6. When applying the modules referred to in paragraph 1, and wherever applicable and relevant, the legislative instrument shall:

(a) where product checks and/or verification are performed, determine the products concerned, the appropriate tests, the adequate sampling schemes, the operational characteristics of the statistical method to be applied and the corresponding action to be taken by the notified body and/or the manufacturer;

(b) where EC-type examination is performed, determine the appropriate manner (design type, production type, design and production type) and the specimens required.

7. An appeal procedure against decisions of the notified body shall be available.

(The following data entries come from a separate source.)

-- ==== Sys2Proof/Machine/Bits.lean ====
section
/-! DEFINITION. Bits, bytes and columns: the sink and source primitives (40_bitstream.md R130 to R140), the
byte order of column elements (20_memory.md R61, R66) and the bit counts of 00_scope.md R13. -/

namespace Sys2Proof.Machine

/-! ### The sink (R131 to R134) -/

/-- A fresh sink holds no bit (R131). -/
def Sink.empty : Sink := ⟨[], 0, 0⟩

/-- `sink.writeBit(b)` (R132). -/
def Sink.writeBit (k : Sink) (b : Bool) : Sink :=
  let acc := k.acc ||| ((BitVec.ofBool b).setWidth 8 <<< (7 - k.nb))
  if k.nb + 1 = 8 then ⟨k.bytes ++ [acc], 0, 0⟩ else ⟨k.bytes, acc, k.nb + 1⟩

/-- `sink.writeBits(value, n)`: the `n` low-order bits, most significant first (R133). -/
def Sink.writeBits (k : Sink) (v : Word64) : Nat → Sink
  | 0 => k
  | n + 1 => (k.writeBit (v.getLsbD n)).writeBits v n

/-- A bit string written bit by bit, first bit first. -/
def Sink.writeAll (k : Sink) : List Bool → Sink
  | [] => k
  | b :: rest => (k.writeBit b).writeAll rest

/-- `sink.finish()` (R134): the partial byte, whose low bits are zero, completes the sequence. -/
def Sink.finish (k : Sink) : List Byte := if 0 < k.nb then k.bytes ++ [k.acc] else k.bytes

/-- The number of bits written so far (R33). -/
def Sink.bitCount (k : Sink) : Nat := 8 * k.bytes.length + k.nb

/-! ### The source (R136 to R139) -/

/-- A source over `len` bytes, at its first bit (R136). -/
def Source.open (len : Nat) : Source := ⟨len, 0⟩

/-- Bit position `p` of a byte sequence: bit `7 - (p mod 8)` of byte `p / 8` (R62). -/
def bitAt (d : Nat → Byte) (p : Nat) : Bool := (d (p / 8)).getLsbD (7 - p % 8)

/-- `n` bits from position `p` on, shifted into `v` (the loop of R138). -/
def gatherBits (d : Nat → Byte) : Nat → Nat → Word64 → Word64
  | 0, _, v => v
  | n + 1, p, v => gatherBits d n (p + 1) (v <<< 1 ||| (BitVec.ofBool (bitAt d p)).setWidth 64)

/-- `src.readBit()` over the data `d` (R137). -/
def Source.readBit (d : Nat → Byte) (r : Source) : Except Failure (Bool × Source) :=
  if 8 * r.len ≤ r.pos then .error .endOfStream else .ok (bitAt d r.pos, ⟨r.len, r.pos + 1⟩)

/-- `src.readBits(n)` over the data `d` (R138): all or nothing. -/
def Source.readBits (d : Nat → Byte) (n : Nat) (r : Source) : Except Failure (Word64 × Source) :=
  if 8 * r.len < r.pos + n then .error .endOfStream else .ok (gatherBits d n r.pos 0, ⟨r.len, r.pos + n⟩)

/-- `src.atEnd()` (R139). -/
def Source.atEnd (r : Source) : Bool := r.pos == 8 * r.len

/-- The data of a source over a byte sequence; a source never asks beyond its length. -/
def dataOf (inp : List Byte) (i : Nat) : Byte := inp.getD i 0

/-- `read(n)` inside a decoder: `EndOfStream` is reported as `TruncatedStream` (R15, R140). -/
def readField (d : Nat → Byte) (n : Nat) (r : Source) : Except Failure (Word64 × Source) :=
  match r.readBits d n with
  | .error _ => .error .truncatedStream
  | .ok x => .ok x

/-! ### Column elements (R61, R66) -/

/-- The big-endian bytes of a 64-bit element (`bytes_be64`, R14). -/
def bytesBe64 (v : Word64) : List Byte :=
  [v.extractLsb' 56 8, v.extractLsb' 48 8, v.extractLsb' 40 8, v.extractLsb' 32 8,
   v.extractLsb' 24 8, v.extractLsb' 16 8, v.extractLsb' 8 8, v.extractLsb' 0 8]

/-- The big-endian bytes of a 32-bit element (`bytes_be32`, R14). -/
def bytesBe32 (v : Word32) : List Byte :=
  [v.extractLsb' 24 8, v.extractLsb' 16 8, v.extractLsb' 8 8, v.extractLsb' 0 8]

/-- The 8-byte elements of a buffer in order, big-endian (R61, R66); bytes after the last whole element
are no element. -/
def column64 : List Byte → List Word64
  | b0 :: b1 :: b2 :: b3 :: b4 :: b5 :: b6 :: b7 :: rest =>
    (b0 ++ b1 ++ b2 ++ b3 ++ b4 ++ b5 ++ b6 ++ b7) :: column64 rest
  | _ => []

/-- The 4-byte elements of a buffer in order, big-endian (R61, R66). -/
def column32 : List Byte → List Word32
  | b0 :: b1 :: b2 :: b3 :: rest => (b0 ++ b1 ++ b2 ++ b3) :: column32 rest
  | _ => []

/-- A column laid out as bytes: each element big-endian, nothing between them (R61, R66). -/
def bytesOf64 : List Word64 → List Byte
  | [] => []
  | v :: vs => bytesBe64 v ++ bytesOf64 vs

/-- A column of 32-bit patterns laid out as bytes (R61, R66). -/
def bytesOf32 : List Word32 → List Byte
  | [] => []
  | v :: vs => bytesBe32 v ++ bytesOf32 vs

/-! ### Bit counts (R13) -/

/-- The number of zero bits above the highest one bit among the `k` low bits of `x`. -/
def zerosAbove {w : Nat} (x : BitVec w) : Nat → Nat
  | 0 => 0
  | k + 1 => if x.getLsbD k then 0 else zerosAbove x k + 1

/-- The number of zero bits below the lowest one bit, from bit `p` on, at most `fuel`. -/
def zerosBelow {w : Nat} (x : BitVec w) (p : Nat) : Nat → Nat
  | 0 => 0
  | fuel + 1 => if x.getLsbD p then 0 else zerosBelow x (p + 1) fuel + 1

/-- `clz32` (R13); applied to non-zero words only. -/
def clz32 (x : Word32) : Nat := zerosAbove x 32

/-- `ctz32` (R13); applied to non-zero words only. -/
def ctz32 (x : Word32) : Nat := zerosBelow x 0 32

/-- `bitlen` of a 64-bit value (R13). -/
def bitlen64 (x : Word64) : Nat := 64 - zerosAbove x 64

end Sys2Proof.Machine
end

1. Where Community harmonisation legislation requires conformity assessment to be performed in respect of a particular product, the procedures which are to be used shall be chosen from among the modules set out and specified in Annex II, in accordance with the following criteria:

(a) whether the module concerned is appropriate to the type of product;

(b) the nature of the risks entailed by the product and the extent to which conformity assessment corresponds to the type and degree of risk;

(c) where third party involvement is mandatory, the need for the manufacturer to have a choice between quality assurance and product certification modules set out in Annex II;

(d) the need to avoid imposing modules which would be too burdensome in relation to the risks covered by the legislation concerned.

2. Where a product is subject to several Community acts within the scope of this Decision, consistency among conformity assessment procedures shall be ensured by the legislator.

3. The modules referred to in paragraph 1 shall be applied as appropriate to the product concerned and in accordance with the instructions set out in those modules.